## Task goal
Of all the entries below, retype only the lines from the one with "SMap.wf resetWord (State.boundaryReached" through the one with "theorem State.dieBoundary_canon (s", exactly as they appear.

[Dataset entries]
==============================

-- ==== Sys2Proof/Laws/CanonFrames.lean ====
section
/-! SUPPORT. The register file stays canonical under the operations of frames. -/

namespace Sys2Proof.Machine

@[simp] theorem State.runFaults_canon (s : State) (t : Nat) (hc : SMap.wf resetWord s.regs = true) :
    SMap.wf resetWord (State.runFaults s t).regs = true := by simp +contextual (maxDischargeDepth := 30) [State.runFaults, apply_ite State.regs, apply_ite (SMap.wf resetWord), hc]
@[simp] theorem State.enterRun_canon (s : State) (t : Nat) (hc : SMap.wf resetWord s.regs = true) :
    SMap.wf resetWord (State.enterRun s t).regs = true := by simp (maxDischargeDepth := 30) [State.enterRun, apply_ite State.regs, apply_ite (SMap.wf resetWord), hc]
@[simp] theorem State.frameBreaks_canon (s : State) (b : Nat) (hc : SMap.wf resetWord s.regs = true) :
    SMap.wf resetWord (State.frameBreaks s b).regs = true := by simp (maxDischargeDepth := 30) [State.frameBreaks, apply_ite State.regs, apply_ite (SMap.wf resetWord), hc]
@[simp] theorem State.beginFrame_canon (s : State) (b : Nat) (f : Nat) (hc : SMap.wf resetWord s.regs = true) :
    SMap.wf resetWord (State.beginFrame s b f).regs = true := by simp (maxDischargeDepth := 30) [State.beginFrame, hc]
@[simp] theorem State.noAnchor_canon (s : State) (hc : SMap.wf resetWord s.regs = true) :
    SMap.wf resetWord (State.noAnchor s).regs = true := by simp (maxDischargeDepth := 30) [State.noAnchor, hc]
@[simp] theorem State.frameZero_canon (s : State) (b : Nat) (hc : SMap.wf resetWord s.regs = true) :
    SMap.wf resetWord (State.frameZero s b).regs = true := by simp (maxDischargeDepth := 30) [State.frameZero, apply_ite State.regs, apply_ite (SMap.wf resetWord), hc]
@[simp] theorem State.frameZeroStart_canon (s : State) (hc : SMap.wf resetWord s.regs = true) :
    SMap.wf resetWord (State.frameZeroStart s).regs = true := by simp (maxDischargeDepth := 30) [State.frameZeroStart, apply_ite State.regs, apply_ite (SMap.wf resetWord), hc]
@[simp] theorem State.frameDone_canon (s : State) (hc : SMap.wf resetWord s.regs = true) :
    SMap.wf resetWord (State.frameDone s).regs = true := by simp (maxDischargeDepth := 30) [State.frameDone, apply_ite State.regs, apply_ite (SMap.wf resetWord), hc]
@[simp] theorem State.stagedCommit_canon (b : Nat) (s : State) (x : Nat × W64 × Nat × List Byte) (hc : SMap.wf resetWord s.regs = true) :
    SMap.wf resetWord (State.stagedCommit b s x).regs = true := by simp (maxDischargeDepth := 30) [State.stagedCommit, hc]
@[simp] theorem State.commitStagedAll_canon (s : State) (b : Nat) (hc : SMap.wf resetWord s.regs = true) :
    SMap.wf resetWord (State.commitStagedAll s b).regs = true := by unfold State.commitStagedAll; split <;> simp +contextual (maxDischargeDepth := 30) [hc]
@[simp] theorem State.activateDue_canon (s : State) (b : Nat) (hc : SMap.wf resetWord s.regs = true) :
    SMap.wf resetWord (s.activateDue b).2.regs = true := by
  unfold State.activateDue; repeat' split
  all_goals simp (maxDischargeDepth := 30) [hc]
@[simp] theorem State.nextFrame_canon (s : State) (b : Nat) (hc : SMap.wf resetWord s.regs = true) :
    SMap.wf resetWord (State.nextFrame s b).regs = true := by simp (maxDischargeDepth := 30) [State.nextFrame, hc]
@[simp] theorem State.endFrames_canon (s : State) (b : Nat) (hc : SMap.wf resetWord s.regs = true) :
    SMap.wf resetWord (State.endFrames s b).regs = true := by simp (maxDischargeDepth := 30) [State.endFrames, hc]
@[simp] theorem State.frameBoundary_canon (s : State) (hc : SMap.wf resetWord s.regs = true) :
    SMap.wf resetWord (State.frameBoundary s).regs = true := by simp (maxDischargeDepth := 30) [State.frameBoundary, apply_ite State.regs, apply_ite (SMap.wf resetWord), hc]
@[simp] theorem State.encSend_canon (s : State) (k : Nat) (r : EncRec) (p : TxPdu) (byChange : Bool) (hc : SMap.wf resetWord s.regs = true) :
    SMap.wf resetWord (State.encSend s k r p byChange).regs = true := by unfold State.encSend; split <;> simp (maxDischargeDepth := 30) [hc]
@[simp] theorem State.encStep_canon (s : State) (x : EncRec × Nat) (hc : SMap.wf resetWord s.regs = true) :
    SMap.wf resetWord (State.encStep s x).regs = true := by
  unfold State.encStep; dsimp only
  have hk := State.buildRec_canon s x.2 x.1 hc
  split
  · split
    · rename_i h; rw [h] at hk; exact hk
    · rename_i h; rw [h] at hk; simp +contextual (maxDischargeDepth := 30) [hk]
  · simp +contextual (maxDischargeDepth := 30) [hc]
@[simp] theorem State.takeSnap_canon (s : State) (hc : SMap.wf resetWord s.regs = true) :
    SMap.wf resetWord (State.takeSnap s).regs = true := by
  unfold State.takeSnap; (try dsimp only); repeat' split
  all_goals first
    | (simp +contextual (maxDischargeDepth := 30) [hc, apply_ite State.regs, apply_ite (SMap.wf resetWord)]; done)
    | (refine foldl_canon _ (fun s x hc => ?_) _ _ ?_ <;> (try dsimp only) <;> (repeat' split) <;>
        simp +contextual (maxDischargeDepth := 30) [hc])
@[simp] theorem State.snapshotSeal_canon (s : State) (ready : List Bool) (hc : SMap.wf resetWord s.regs = true) :
    SMap.wf resetWord (State.snapshotSeal s ready).regs = true := by simp +contextual (maxDischargeDepth := 30) [State.snapshotSeal, apply_ite State.regs, apply_ite (SMap.wf resetWord), hc]
@[simp] theorem State.setBankSt_canon (s : State) (k : Nat) (st : Nat) (hc : SMap.wf resetWord s.regs = true) :
    SMap.wf resetWord (State.setBankSt s k st).regs = true := by simp (maxDischargeDepth := 30) [State.setBankSt, hc]
@[simp] theorem State.selectBank_canon (s : State) (op : CfgOp) (hc : SMap.wf resetWord s.regs = true) :
    SMap.wf resetWord (State.selectBank s op).regs = true := by simp (maxDischargeDepth := 30) [State.selectBank, apply_ite State.regs, apply_ite (SMap.wf resetWord), hc]
@[simp] theorem State.selectDue_canon (s : State) (hc : SMap.wf resetWord s.regs = true) :
    SMap.wf resetWord (s.selectDue).2.regs = true := by
  unfold State.selectDue; repeat' split
  all_goals simp (maxDischargeDepth := 30) [hc]
@[simp] theorem State.closeDie_canon (b : Nat) (act : Bool) (park : Bool) (s : State) (d : Die) (hc : SMap.wf resetWord s.regs = true) :
    SMap.wf resetWord (State.closeDie b act park s d).regs = true := by simp +contextual (maxDischargeDepth := 30) [State.closeDie, apply_ite State.regs, apply_ite (SMap.wf resetWord), hc]
@[simp] theorem State.stagingClose_canon (s : State) (hc : SMap.wf resetWord s.regs = true) :
    SMap.wf resetWord (State.stagingClose s).regs = true := by simp +contextual (maxDischargeDepth := 30) [State.stagingClose, apply_ite State.regs, apply_ite (SMap.wf resetWord), hc]
@[simp] theorem State.downLate_canon (s : State) (d : Die) (b : Nat) (hc : SMap.wf resetWord s.regs = true) :
    SMap.wf resetWord (State.downLate s d b).regs = true := by simp (maxDischargeDepth := 30) [State.downLate, apply_ite State.regs, apply_ite (SMap.wf resetWord), hc]
@[simp] theorem State.holdWrite_canon (s : State) (d : Die) (w : DieWrite) (b : Nat) (hc : SMap.wf resetWord s.regs = true) :
    SMap.wf resetWord (State.holdWrite s d w b).regs = true := by simp (maxDischargeDepth := 30) [State.holdWrite, hc]
@[simp] theorem State.stagedArrives_canon (s : State) (d : Die) (hc : SMap.wf resetWord s.regs = true) :
    SMap.wf resetWord (State.stagedArrives s d).regs = true := by
  unfold State.stagedArrives; split
  · rename_i h; have := State.popDown_canon _ _ _ _ h
    (try dsimp only); repeat' split
    all_goals simp (maxDischargeDepth := 30) [this, hc]
  · simp (maxDischargeDepth := 30) [hc]
@[simp] theorem State.closeLate_canon (s : State) (d : Die) (c : CloseMsg) (hc : SMap.wf resetWord s.regs = true) :
    SMap.wf resetWord (State.closeLate s d c).regs = true := by simp (maxDischargeDepth := 30) [State.closeLate, hc]
@[simp] theorem State.closeArrives_canon (s : State) (d : Die) (hc : SMap.wf resetWord s.regs = true) :
    SMap.wf resetWord (State.closeArrives s d).regs = true := by
  unfold State.closeArrives; split
  · rename_i h; have := State.popDown_canon _ _ _ _ h
    (try dsimp only); repeat' split
    all_goals simp (maxDischargeDepth := 30) [this, hc]
  · simp (maxDischargeDepth := 30) [hc]
@[simp] theorem State.applyWrites_canon (s : State) (ws : List DieWrite) (t : Nat) (hc : SMap.wf resetWord s.regs = true) :
    SMap.wf resetWord (State.applyWrites s ws t).regs = true := by simp +contextual (maxDischargeDepth := 30) [State.applyWrites, hc]
@[simp] theorem State.leaveLimp_canon (s : State) (d : Die) (t : Nat) (hc : SMap.wf resetWord s.regs = true) :
    SMap.wf resetWord (State.leaveLimp s d t).regs = true := by simp (maxDischargeDepth := 30) [State.leaveLimp, apply_ite State.regs, apply_ite (SMap.wf resetWord), hc]
@[simp] theorem State.applyLate_canon (s : State) (d : Die) (t : Nat) (hc : SMap.wf resetWord s.regs = true) :
    SMap.wf resetWord (State.applyLate s d t).regs = true := by simp (maxDischargeDepth := 30) [State.applyLate, hc]
@[simp] theorem State.applyOwn_canon (s : State) (d : Die) (c : CloseMsg) (hc : SMap.wf resetWord s.regs = true) :
    SMap.wf resetWord (State.applyOwn s d c).regs = true := by simp (maxDischargeDepth := 30) [State.applyOwn, apply_ite State.regs, apply_ite (SMap.wf resetWord), hc]
@[simp] theorem State.takePending_canon (s : State) (d : Die) (t : Nat) (hc : SMap.wf resetWord s.regs = true) :
    SMap.wf resetWord (State.takePending s d t).regs = true := by unfold State.takePending; split <;> simp (maxDischargeDepth := 30) [hc]
@[simp] theorem State.lateActBreak_canon (s : State) (b0 : Nat) (t : Nat) (hc : SMap.wf resetWord s.regs = true) :
    SMap.wf resetWord (State.lateActBreak s b0 t).regs = true := by simp (maxDischargeDepth := 30) [State.lateActBreak, hc]
@[simp] theorem State.paramsAt_canon (s : State) (d : Die) (act : Bool) (t : Nat) (hc : SMap.wf resetWord s.regs = true) :
    SMap.wf resetWord (State.paramsAt s d act t).regs = true := by unfold State.paramsAt; split <;> simp (maxDischargeDepth := 30) [apply_ite State.regs, apply_ite (SMap.wf resetWord), hc]
@[simp] theorem State.slotMotor_canon (s : State) (o : Motor) (m : Nat) (k : Nat) (hc : SMap.wf resetWord s.regs = true) :
    SMap.wf resetWord (State.slotMotor s o m k).regs = true := by simp (maxDischargeDepth := 30) [State.slotMotor, hc]
@[simp] theorem State.edgeSlots_canon (s : State) (o : State) (d : Die) (t : Nat) (hc : SMap.wf resetWord s.regs = true) :
    SMap.wf resetWord (State.edgeSlots s o d t).regs = true := by
  unfold State.edgeSlots; (try dsimp only); repeat' split
  all_goals simp +contextual (maxDischargeDepth := 30) [hc]
@[simp] theorem State.seqsGo_canon (s : State) (d : Die) (hc : SMap.wf resetWord s.regs = true) :
    SMap.wf resetWord (State.seqsGo s d).regs = true := by unfold State.seqsGo; split <;> simp +contextual (maxDischargeDepth := 30) [hc]
@[simp] theorem State.parkUnits_canon (s : State) (d : Die) (t : Nat) (hc : SMap.wf resetWord s.regs = true) :
    SMap.wf resetWord (State.parkUnits s d t).regs = true := by
  unfold State.parkUnits; (try dsimp only); repeat' split
  all_goals simp +contextual (maxDischargeDepth := 30) [hc, apply_ite State.regs, apply_ite (SMap.wf resetWord)]
@[simp] theorem State.boundaryReached_canon (s : State) (d : Die) (c : CloseMsg) (hc : SMap.wf resetWord s.regs = true) :
    SMap.wf resetWord (State.boundaryReached s d c).regs = true := by simp (maxDischargeDepth := 30) [State.boundaryReached, hc]
@[simp] theorem State.pholdAll_canon (s : State) (d : Die) (t : Nat) (hc : SMap.wf resetWord s.regs = true) :
    SMap.wf resetWord (State.pholdAll s d t).regs = true := by simp +contextual (maxDischargeDepth := 30) [State.pholdAll, apply_ite State.regs, apply_ite (SMap.wf resetWord), hc]
@[simp] theorem State.boundaryAwake_canon (s : State) (d : Die) (c : CloseMsg) (hc : SMap.wf resetWord s.regs = true) :
    SMap.wf resetWord (State.boundaryAwake s d c).regs = true := by simp (maxDischargeDepth := 30) [State.boundaryAwake, apply_ite State.regs, apply_ite (SMap.wf resetWord), hc]
@[simp] theorem State.activateOnly_canon (s : State) (d : Die) (c : CloseMsg) (hc : SMap.wf resetWord s.regs = true) :
    SMap.wf resetWord (State.activateOnly s d c).regs = true := by simp (maxDischargeDepth := 30) [State.activateOnly, apply_ite State.regs, apply_ite (SMap.wf resetWord), hc]
@[simp] theorem State.dieBoundary_canon (s : State) (d : Die) (hc : SMap.wf resetWord s.regs = true) :
    SMap.wf resetWord (State.dieBoundary s d).regs = true := by unfold State.dieBoundary; split <;> simp (maxDischargeDepth := 30) [apply_ite State.regs, apply_ite (SMap.wf resetWord), hc]
@[simp] theorem State.candidate_canon (s : State) (regs : SMap W32) (t : Tables) (hc : SMap.wf resetWord s.regs = true) :
    SMap.wf resetWord (State.candidate s regs t).regs = true := by simp (maxDischargeDepth := 30) [State.candidate, hc]
@[simp] theorem State.setNodes_canon (s : State) (d : Die) (tc : Nat → Rat) (tb : Nat → Rat) (hc : SMap.wf resetWord s.regs = true) :
    SMap.wf resetWord (State.setNodes s d tc tb).regs = true := by simp +contextual (maxDischargeDepth := 30) [State.setNodes, apply_ite State.regs, apply_ite (SMap.wf resetWord), hc]
@[simp] theorem State.startNodes_canon (s : State) (d : Die) (hc : SMap.wf resetWord s.regs = true) :
    SMap.wf resetWord (State.startNodes s d).regs = true := by simp +contextual (maxDischargeDepth := 30) [State.startNodes, apply_ite State.regs, apply_ite (SMap.wf resetWord), hc]
@[simp] theorem State.prevWord_canon (s : State) (w : DieWrite) (hc : SMap.wf resetWord s.regs = true) :
    SMap.wf resetWord (State.prevWord s w).regs = true := by unfold State.prevWord; split <;> simp (maxDischargeDepth := 30) [hc]
@[simp] theorem State.wordsAgain_canon (s : State) (d : Die) (hc : SMap.wf resetWord s.regs = true) :
    SMap.wf resetWord (State.wordsAgain s d).regs = true := by simp +contextual (maxDischargeDepth := 30) [State.wordsAgain, hc]
@[simp] theorem State.dieBegins_canon (s : State) (d : Die) (regs : SMap W32) (t : Nat) (hc : SMap.wf resetWord s.regs = true) :
    SMap.wf resetWord (State.dieBegins s d regs t).regs = true := by simp (maxDischargeDepth := 30) [State.dieBegins, hc]
@[simp] theorem State.takeParams_canon (s : State) (d : Die) (regs : SMap W32) (hc : SMap.wf resetWord s.regs = true) :
    SMap.wf resetWord (State.takeParams s d regs).regs = true := by simp (maxDischargeDepth := 30) [State.takeParams, apply_ite State.regs, apply_ite (SMap.wf resetWord), hc]

end Sys2Proof.Machine
end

==============================

## Task answer
    SMap.wf resetWord (State.boundaryReached s d c).regs = true := by simp (maxDischargeDepth := 30) [State.boundaryReached, hc]
@[simp] theorem State.pholdAll_canon (s : State) (d : Die) (t : Nat) (hc : SMap.wf resetWord s.regs = true) :
    SMap.wf resetWord (State.pholdAll s d t).regs = true := by simp +contextual (maxDischargeDepth := 30) [State.pholdAll, apply_ite State.regs, apply_ite (SMap.wf resetWord), hc]
@[simp] theorem State.boundaryAwake_canon (s : State) (d : Die) (c : CloseMsg) (hc : SMap.wf resetWord s.regs = true) :
    SMap.wf resetWord (State.boundaryAwake s d c).regs = true := by simp (maxDischargeDepth := 30) [State.boundaryAwake, apply_ite State.regs, apply_ite (SMap.wf resetWord), hc]
@[simp] theorem State.activateOnly_canon (s : State) (d : Die) (c : CloseMsg) (hc : SMap.wf resetWord s.regs = true) :
    SMap.wf resetWord (State.activateOnly s d c).regs = true := by simp (maxDischargeDepth := 30) [State.activateOnly, apply_ite State.regs, apply_ite (SMap.wf resetWord), hc]
@[simp] theorem State.dieBoundary_canon (s : State) (d : Die) (hc : SMap.wf resetWord s.regs = true) :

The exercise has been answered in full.